The formulation prepared by the present invention shows a superior performance in vivo as compared with meloxicam commercial product Mobic. The dog pharmacokinetics study indicates that the formulation containing the intermediate has a significantly improved in vivo profile : meloxicam's Cmax and AUC increased approx. 10-15%, as compared to those of Mobic product, and the drug's Tmax is reduced to approx. 1.5 hours, as compared to 4 hours of Mobic product.
Spray Drying
The term "spray-drying" is usually referred to a process involving breaking up liquid mixture into small droplets (atomization) and rapidly removing solvent from the mixture in a spray-drying chamber (or a pparatus) where there is a strong driving force for evaporation of solvent from the droplets. The strong driving force for solvent evaporation is generally provided by maintaining the partial pressure of solvent in the spray-drying apparatus well below the vapor pressure of the solvent at the temperature of the drying droplets. The present invention discloses a special spray-drying process to prepare amorphous meloxicam^CD inclusion complex where the drug meloxicam remains in stable amorphous. The present process comprising the following steps: First, meloxicam and βCD were dissolved in a heated aqueous solution in the presence of ammonium hydroxide. Then, the above spray solution was fed into the drying chamber of a spray- dryer through an atomizing device to form droplets. After a stream of drying gas was introduced into the drying chamber to form powder particles, the droplets were dried and separated to form powder particles.

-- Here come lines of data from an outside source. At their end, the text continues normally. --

/-- Every operand with numbers in range has a code and words that denote it. -/
theorem exists_denotes {x : AsmOperand} (hx : numeric x) : ∃ code out, Denotes x code out := by
  cases x with
  | reg r | regInd r | pop | peek | push | spVal | pcVal | oVal => exact ⟨_, _, .of_code rfl rfl rfl nofun⟩
  | regIdx r n =>
    cases n with
    | label => exact hx.elim
    | num n =>
      exact ⟨.regIdx r, _, .of_trailing hx rfl (by rw [classOf, toNat_word_of_le hx]) rfl nofun⟩
  | memAbs n =>
    cases n with
    | label => exact hx.elim
    | num n => exact ⟨.memAbs, _, .of_trailing hx rfl (by rw [classOf, toNat_word_of_le hx]) rfl nofun⟩
  | str => exact hx.elim
  | lit n =>
    cases n with
    | label => exact hx.elim
    | num n =>
      by_cases h : n ≤ 0x1F
      · have reads : classOf (.lit (BitVec.ofNat 5 n)) [] = some (.lit (.num n)) := by
          rw [classOf, BitVec.toNat_ofNat, Nat.mod_eq_of_lt (by omega)]
        refine ⟨.lit (BitVec.ofNat 5 n), [], encodeAsmOperand_lit_folded h, rfl, nofun, reads, ?_⟩
        rintro k ⟨⟩
        exact iff_of_true rfl h
      · have hlt : 0x1F < n := by omega
        refine ⟨.imm, _, .of_trailing hx (encodeAsmOperand_lit_of_gt hlt true)
          (by rw [classOf, toNat_word_of_le hx]) rfl ?_⟩
        rintro k ⟨⟩
        exact hlt

/-- Settles O8: the code survives encoding and decoding, so it and the words read back as the operand. -/
theorem encodedOperandDenotesTheOperand : Obligations.EncodedOperandDenotesTheOperand := by
  intro x hx
  obtain ⟨code, out, h⟩ := exists_denotes hx
  refine ⟨code, out, h.encoded, h.length, h.resolved, ?_, h.folds⟩
  rw [decodeOperand_encodeOperand]
  exact h.reads

/-! ## Whole instructions -/

theorem encodeBasic_of_ok {xa xb : AsmOperand} {ca cb : Operand} {ta tb : List Emitted}
    (ha : encodeAsmOperand xa true = .ok (ca, ta)) (hb : encodeAsmOperand xb true = .ok (cb, tb)) (op : BasicOp) :
    encodeBasic config op xa xb = .ok (Emitted.plain (encodeWord (op.instr ca cb)) :: (ta ++ tb)) := by
  rw [encodeBasic, ha, hb]
  rfl

theorem encodeNonBasic_of_ok {x : AsmOperand} {c : Operand} {t : List Emitted}
    (h : encodeAsmOperand x true = .ok (c, t)) :
    encodeNonBasic config x = .ok (Emitted.plain (encodeWord (.jsr c)) :: t) := by
  rw [encodeNonBasic, h]
  rfl

/-- An instruction's word followed by emitted words, as many as it takes, decodes to it with those words. -/
theorem decode_emitted {i : Instr} (hi : i.wf = true) {out : List Emitted} (h : out.length = i.trailing)
    (rest : List Word) :
    decode ((Emitted.plain (encodeWord i) :: out).map Emitted.word ++ rest) =
      .ok (i, out.map Emitted.word, rest) :=
  decode_encode_append hi (by rw [List.length_map, h]) rest

/-- Settles O57: each operand's words denote it, and their number is the one the instruction word asks for. -/
theorem encodedInstructionsDecode : Obligations.EncodedInstructionsDecode := by
  intro xa xb rest hxa hxb
  obtain ⟨ca, ta, ha⟩ := exists_denotes hxa
  obtain ⟨cb, tb, hb⟩ := exists_denotes hxb
  refine ⟨ca, cb, ta, tb, ha.encoded, hb.encoded, ha.reads, hb.reads, fun op => ?_, ?_⟩
  · have length : (ta ++ tb).length = (op.instr ca cb).trailing := by
      rw [List.length_append, ha.length, hb.length, Instr.trailing, BasicOp.instr_operands]
      rfl
    exact ⟨_, encodeBasic_of_ok ha.encoded hb.encoded op, decode_emitted (BasicOp.instr_wf op ca cb) length rest⟩
  · exact ⟨_, encodeNonBasic_of_ok ha.encoded, decode_emitted rfl ha.length rest⟩

end Sys2Proof.Machine
end

section
/-! The claims' tables of operand resolution (`locOf`, `moved`, `afterBoth`, `valA`, `valB`) are the model's resolver:
said once, and what resolution leaves unchanged. -/

namespace Sys2Proof.Machine

open Claims

/-! ## One operand -/

theorem resolve_eq (x : Operand) (s : State) : resolve x s = (locOf x s, moved x s) := by cases x <;> rfl

@[simp] theorem resolve_fst (x : Operand) (s : State) : (resolve x s).1 = locOf x s := by rw [resolve_eq]

theorem resolve_snd (x : Operand) (s : State) : (resolve x s).2 = moved x s := by rw [resolve_eq]

@[simp] theorem moved_pc (x : Operand) (s : State) : (moved x s).pc = pcAfter x s.pc := rfl
@[simp] theorem moved_sp (x : Operand) (s : State) : (moved x s).sp = spAfter x s.sp := rfl
@[simp] theorem moved_regs (x : Operand) (s : State) : (moved x s).regs = s.regs := rfl
@[simp] theorem moved_o (x : Operand) (s : State) : (moved x s).o = s.o := rfl
@[simp] theorem moved_skip (x : Operand) (s : State) : (moved x s).skip = s.skip := rfl
@[simp] theorem moved_faulted (x : Operand) (s : State) : (moved x s).faulted = s.faulted := rfl
@[simp] theorem moved_mem (x : Operand) (s : State) : (moved x s).mem = s.mem := rfl
@[simp] theorem moved_obsLo (x : Operand) (s : State) : (moved x s).obsLo = s.obsLo := rfl
@[simp] theorem moved_obsHi (x : Operand) (s : State) : (moved x s).obsHi = s.obsHi := rfl
@[simp] theorem moved_reports (x : Operand) (s : State) : (moved x s).reports = s.reports := rfl
@[simp] theorem moved_reg (x : Operand) (s : State) (r : Reg) : (moved x s).reg r = s.reg r := rfl
@[simp] theorem moved_memRead (x : Operand) (s : State) (a : Word) : (moved x s).memRead a = s.memRead a := rfl

/-! ## Both operands -/

@[simp] theorem afterBoth_pc (a b : Operand) (s : State) : (afterBoth a b s).pc = pcAfter b (pcAfter a s.pc) := rfl
@[simp] theorem afterBoth_sp (a b : Operand) (s : State) : (afterBoth a b s).sp = spAfter b (spAfter a s.sp) := rfl
@[simp] theorem afterBoth_regs (a b : Operand) (s : State) : (afterBoth a b s).regs = s.regs := rfl
@[simp] theorem afterBoth_o (a b : Operand) (s : State) : (afterBoth a b s).o = s.o := rfl
@[simp] theorem afterBoth_skip (a b : Operand) (s : State) : (afterBoth a b s).skip = s.skip := rfl
@[simp] theorem afterBoth_faulted (a b : Operand) (s : State) : (afterBoth a b s).faulted = s.faulted := rfl
@[simp] theorem afterBoth_mem (a b : Operand) (s : State) : (afterBoth a b s).mem = s.mem := rfl
@[simp] theorem afterBoth_obsLo (a b : Operand) (s : State) : (afterBoth a b s).obsLo = s.obsLo := rfl
@[simp] theorem afterBoth_obsHi (a b : Operand) (s : State) : (afterBoth a b s).obsHi = s.obsHi := rfl
@[simp] theorem afterBoth_reports (a b : Operand) (s : State) : (afterBoth a b s).reports = s.reports := rfl
@[simp] theorem afterBoth_reg (a b : Operand) (s : State) (r : Reg) : (afterBoth a b s).reg r = s.reg r := rfl
@[simp] theorem afterBoth_memRead (a b : Operand) (s : State) (x : Word) :
    (afterBoth a b s).memRead x = s.memRead x := rfl

/-- What both operands come to at the default timing, in the claims' terms. -/
theorem resolveBoth_config (a b : Operand) (s : State) :
    resolveBoth config a b s =
      { locA := locOf a s, locB := locOf b (moved a s), valA := valA a b s, valB := valB a b s,
        after := afterBoth a b s } := by
  simp only [resolveBoth, resolve_eq, config_operandReadTiming, valA, valB, afterBoth]

/-- Settles O21: each pair is resolved by the two rows of the table, the second in the SP the first left. -/
theorem stackOperandPairs : Obligations.StackOperandPairs := by
  intro s
  simp [resolve_eq, locOf, spAfter, add_assoc, sub_sub]

end Sys2Proof.Machine
end

section
/-! SET and the ALU instructions: one lemma gives the whole next state from the widened result, and the rest is
arithmetic of the stored word and of O (42_set_and_alu.md R150 to R162). -/

namespace Sys2Proof.Machine

open Claims

/-- An instruction of the family stores the low word of its result at A's location and the high word in O. -/
theorem writes_of_result {op : Operand → Operand → Instr} {result : Word → Word → Int}
    {value overflow : Word → Word → Word}
    (hop : ∀ a b s, exec (op a b) s = writing config result a b s) (low : ∀ a b, lowWord (result a b) = value a b)
    (high : ∀ a b, highWord (result a b) = overflow a b) : Writes op value overflow := by
  intro a b s hskip
  rw [hop, writing_runs result a b hskip, resolveBoth_config, low, high]

/-! ## SET, ADD, SUB, MUL -/

/-- Settles O22: SET's result is operand B, which fits a word. -/
theorem setStoresOperandB : Obligations.SetStoresOperandB :=
  writes_of_result (fun _ _ _ => writingSet_config ..) lowWord_setResult highWord_setResult

theorem addResult_natCast (a b : Word) : addResult a b = ((a.toNat + b.toNat : Nat) : Int) := rfl

theorem lowWord_addResult (a b : Word) : lowWord (addResult a b) = a + b := by
  rw [addResult_natCast, lowWord_natCast, BitVec.add_def]

/-- O is the carry: the sum of two words is below two times 2^16. -/
theorem highWord_addResult (a b : Word) :
    highWord (addResult a b) = if 0x10000 ≤ a.toNat + b.toNat then 1 else 0 := by
  rw [addResult_natCast]
  split_ifs with h
  · have carry : (a.toNat + b.toNat) / 65536 = 1 := by omega
    rw [highWord_natCast, carry]
    rfl
  · exact highWord_of_fits (Nat.not_le.mp h)

/-- Settles O23: the low word of the sum, and its carry. -/
theorem addStoresSumAndCarry : Obligations.AddStoresSumAndCarry :=
  writes_of_result (fun _ _ _ => rfl) lowWord_addResult highWord_addResult

theorem lowWord_subResult (a b : Word) : lowWord (subResult a b) = a - b := by
  have hb := b.isLt
  apply BitVec.eq_of_toNat_eq
  rw [lowWord, subResult, BitVec.toNat_ofInt, BitVec.toNat_sub]
  omega

/-- O is 0xFFFF on a borrow: a negative difference of words is above -2^16. -/
theorem highWord_subResult (a b : Word) :
    highWord (subResult a b) = if a.toNat < b.toNat then 0xFFFF else 0 := by
  have hb := b.isLt
  split_ifs with h
  · exact highWord_of_borrow (by rw [subResult]; omega) (by rw [subResult]; omega)
  · have noBorrow : subResult a b = ((a.toNat - b.toNat : Nat) : Int) := by rw [subResult]; omega
    rw [noBorrow]
    exact highWord_of_fits (by omega)

/-- Settles O24: the low word of the difference, and its borrow. -/
theorem subStoresDifferenceAndBorrow : Obligations.SubStoresDifferenceAndBorrow :=
  writes_of_result (fun _ _ _ => rfl) lowWord_subResult highWord_subResult

theorem mulResult_natCast (a b : Word) : mulResult a b = ((a.toNat * b.toNat : Nat) : Int) := rfl

theorem lowWord_mulResult (a b : Word) : lowWord (mulResult a b) = a * b := by
  rw [mulResult_natCast, lowWord_natCast, BitVec.ofNat_mul, BitVec.ofNat_toNat, BitVec.ofNat_toNat,
    BitVec.setWidth_eq, BitVec.setWidth_eq]

theorem highWord_mulResult (a b : Word) :
    highWord (mulResult a b) = BitVec.ofNat 16 (a.toNat * b.toNat / 0x10000) := by
  rw [mulResult_natCast, highWord_natCast]

/-- Settles O25: the two words of the product. -/
theorem mulStoresProductLowAndHigh : Obligations.MulStoresProductLowAndHigh :=
  writes_of_result (fun _ _ _ => rfl) lowWord_mulResult highWord_mulResult

/-! ## DIV and MOD -/

theorem toNat_eq_zero_iff (b : Word) : b.toNat = 0 ↔ b = 0 := (BitVec.toNat_eq (y := 0)).symm

/-- The low word of a result that is 0 when dividing by 0. -/
theorem lowWord_ite_zero (b : Word) (n : Nat) :
    lowWord (if b.toNat = 0 then 0 else (n : Int)) = if b = 0 then 0 else BitVec.ofNat 16 n := by
  by_cases h : b = 0
  · rw [if_pos ((toNat_eq_zero_iff b).mpr h), if_pos h]; rfl
  · rw [if_neg (mt (toNat_eq_zero_iff b).mp h), if_neg h, lowWord_natCast]

/-- A result that is 0 when dividing by 0, and fits a word otherwise, leaves 0 in O. -/
theorem highWord_ite_zero (b : Word) {n : Nat} (h : n < 65536) :
    highWord (if b.toNat = 0 then 0 else (n : Int)) = 0 := by
  split_ifs
  · rfl
  · exact highWord_of_fits h

/-- Settles O26: a quotient is at most the dividend, so it fits a word. -/
theorem divStoresQuotient : Obligations.DivStoresQuotient :=
  writes_of_result (fun _ _ _ => rfl) (fun _ b => lowWord_ite_zero b _)
    (fun a b => highWord_ite_zero b (Nat.lt_of_le_of_lt (Nat.div_le_self ..) a.isLt))

/-- Settles O27: a remainder is at most the dividend, so it fits a word. -/
theorem modStoresRemainder : Obligations.ModStoresRemainder :=
  writes_of_result (fun _ _ _ => rfl) (fun _ b => lowWord_ite_zero b _)
    (fun a b => highWord_ite_zero b (Nat.lt_of_le_of_lt (Nat.mod_le ..) a.isLt))

/-! ## The shifts -/

theorem shlResult_config (a b : Word) : shlResult config a b = ((a.toNat <<< b.toNat : Nat) : Int) := rfl

theorem shrResult_config (a b : Word) : shrResult config a b = ((a.toNat >>> b.toNat : Nat) : Int) := rfl

theorem ofNat_shiftLeft (a : Word) (n : Nat) : BitVec.ofNat 16 (a.toNat <<< n) = a <<< n := rfl

theorem lowWord_shlResult (a b : Word) :
    lowWord (shlResult config a b) = if b.toNat < 16 then a <<< b.toNat else 0 := by
  rw [shlResult_config, lowWord_natCast, ofNat_shiftLeft]
  split_ifs with h
  · rfl
  · exact BitVec.shiftLeft_eq_zero (Nat.not_lt.mp h)

/-- Up to a count of 16 the high word of the shifted number is its top bits. -/
theorem shiftLeft_div_of_le (a : Nat) {n : Nat} (h : n ≤ 16) : (a <<< n) / 65536 = a >>> (16 - n) := by
  have factor : 65536 = 2 ^ n * 2 ^ (16 - n) := by rw [← pow_add, Nat.add_sub_cancel' h]; rfl
  rw [Nat.shiftLeft_eq, Nat.shiftRight_eq_div_pow, factor, ← Nat.div_div_eq_div_mul,
    Nat.mul_div_cancel _ (Nat.two_pow_pos n)]

/-- From a count of 16 on the high word is the number shifted by what is left of the count. -/
theorem shiftLeft_div_of_ge (a : Nat) {n : Nat} (h : 16 ≤ n) : (a <<< n) / 65536 = a <<< (n - 16) := by
  have factor : 2 ^ n = 2 ^ (n - 16) * 65536 := by
    rw [show (65536 : Nat) = 2 ^ 16 from rfl, ← pow_add, Nat.sub_add_cancel h]
  rw [Nat.shiftLeft_eq, Nat.shiftLeft_eq, factor, ← mul_assoc, Nat.mul_div_cancel _ (by decide)]

theorem highWord_shlResult (a b : Word) :
    highWord (shlResult config a b) =
      if b.toNat ≤ 16 then a >>> (16 - b.toNat) else if b.toNat < 32 then a <<< (b.toNat - 16) else 0 := by
  rw [shlResult_config, highWord_natCast]
  split_ifs with low mid
  · rw [shiftLeft_div_of_le _ low, ← BitVec.toNat_ushiftRight, BitVec.ofNat_toNat, BitVec.setWidth_eq]
  · rw [shiftLeft_div_of_ge _ (by omega), ofNat_shiftLeft]
  · rw [shiftLeft_div_of_ge _ (by omega), ofNat_shiftLeft]
    exact BitVec.shiftLeft_eq_zero (by omega)

/-- Settles O28: the three ranges of the count. -/
theorem shlStoresShiftedWordAndBitsOut : Obligations.ShlStoresShiftedWordAndBitsOut :=
  writes_of_result (fun _ _ _ => rfl) lowWord_shlResult highWord_shlResult

theorem shrResult_word (a b : Word) : shrResult config a b = ((a >>> b.toNat).toNat : Int) := by
  rw [shrResult_config, BitVec.toNat_ushiftRight]

/-! ## Results that are a word: SHR, AND, BOR, XOR -/

@[simp] theorem lowWord_toNat (w : Word) : lowWord (w.toNat : Int) = w := by
  rw [lowWord_natCast, BitVec.ofNat_toNat, BitVec.setWidth_eq]

@[simp] theorem highWord_toNat (w : Word) : highWord (w.toNat : Int) = 0 := highWord_of_fits w.isLt

theorem lowWord_shrResult (a b : Word) :
    lowWord (shrResult config a b) = if b.toNat < 16 then a >>> b.toNat else 0 := by
  rw [shrResult_word, lowWord_toNat]
  split_ifs with h
  · rfl
  · exact BitVec.ushiftRight_eq_zero (Nat.not_lt.mp h)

The intermediate prepared by the present invention has a complexation to the full extent. This can be seen through DSC and XRPD as well as other instrumentations. DSC can be used to monitor the heat release or absorption during the drug phase transition, while XRPD can be used to detect if any trace of crystalline material is still existed. Both are important in interpreting if the drug exists in crystalline or amorphous state. In our investigation, DSC and XRPD are used to monitor the amorphous meloxicam inclusion complex during initial preparation and follow-up stability evaluation.
In one embodiment of the invention, the molar ratio of meloxicam and βCD when dissolving in the heated aqueous solution in the presence of ammonium hydroxide is maintained at 1:1 to 1:5. In another embodiment of the invention, the molar ratio of meloxicam and βCD is maintained at 1:1.5 to 1:3. In preferred embodiment of the invention, the molar ratio of meloxicam and βCD is maintained at 1:2 to 1:2.5. In most preferred embodiment of the invention, the molar ratio of meloxicam and βCD is maintained at 1:2.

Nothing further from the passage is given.